What this task involves: Answer with the exact lines of the following material from the one containing "0xC6 (R195). -/" through the one containing "0xCE (R195). -/", both end lines included.

Material for this exercise:

-- ==== Sys2Proof/Machine/IncDec.lean ====
section
/-! DEFINITION. Increments and decrements (43_inc_dec.md): modulo 256, C and V never changed. -/

namespace Sys2Proof.Machine

/-- A read-modify-write of memory that applies `setZN`: one read, then one write (43_inc_dec.md R194, R195). -/
def changeMemory (change : Byte → Byte) (o : Operand) (s : State) : Result :=
  runResolved o (fun ea s => .next ((s.write8 ea (change (s.read8 ea))).setZN (change (s.read8 ea)))) s

/-- INX, opcode 0xE8 (R190). -/
def execInx (s : State) : Result := registerResult State.setX (fun s => s.x + 1#8) s

/-- INY, opcode 0xC8 (R191). -/
def execIny (s : State) : Result := registerResult State.setY (fun s => s.y + 1#8) s

/-- DEX, opcode 0xCA (R192). -/
def execDex (s : State) : Result := registerResult State.setX (fun s => s.x - 1#8) s

/-- DEY, opcode 0x88 (R193). -/
def execDey (s : State) : Result := registerResult State.setY (fun s => s.y - 1#8) s

/-- INC zp8, opcode 0xE6 (R194). -/
def execIncZp (zp8 : Byte) (s : State) : Result := changeMemory (fun v => v + 1#8) (.zp zp8) s

/-- INC zp8,X, opcode 0xF6 (R194). -/
def execIncZpx (zp8 : Byte) (s : State) : Result := changeMemory (fun v => v + 1#8) (.zpx zp8) s

/-- INC addr, opcode 0xEE (R194). -/
def execIncAbs (addr : Word) (s : State) : Result := changeMemory (fun v => v + 1#8) (.abs addr) s

/-- INC addr,X, opcode 0xFE (R194). -/
def execIncAbsx (addr : Word) (s : State) : Result := changeMemory (fun v => v + 1#8) (.absx addr) s

/-- DEC zp8, opcode 0xC6 (R195). -/
def execDecZp (zp8 : Byte) (s : State) : Result := changeMemory (fun v => v - 1#8) (.zp zp8) s

/-- DEC zp8,X, opcode 0xD6 (R195). -/
def execDecZpx (zp8 : Byte) (s : State) : Result := changeMemory (fun v => v - 1#8) (.zpx zp8) s

/-- DEC addr, opcode 0xCE (R195). -/
def execDecAbs (addr : Word) (s : State) : Result := changeMemory (fun v => v - 1#8) (.abs addr) s

/-- DEC addr,X, opcode 0xDE (R195). -/
def execDecAbsx (addr : Word) (s : State) : Result := changeMemory (fun v => v - 1#8) (.absx addr) s

end Sys2Proof.Machine
end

Task result:
/-- DEC zp8, opcode 0xC6 (R195). -/
def execDecZp (zp8 : Byte) (s : State) : Result := changeMemory (fun v => v - 1#8) (.zp zp8) s

/-- DEC zp8,X, opcode 0xD6 (R195). -/
def execDecZpx (zp8 : Byte) (s : State) : Result := changeMemory (fun v => v - 1#8) (.zpx zp8) s

/-- DEC addr, opcode 0xCE (R195). -/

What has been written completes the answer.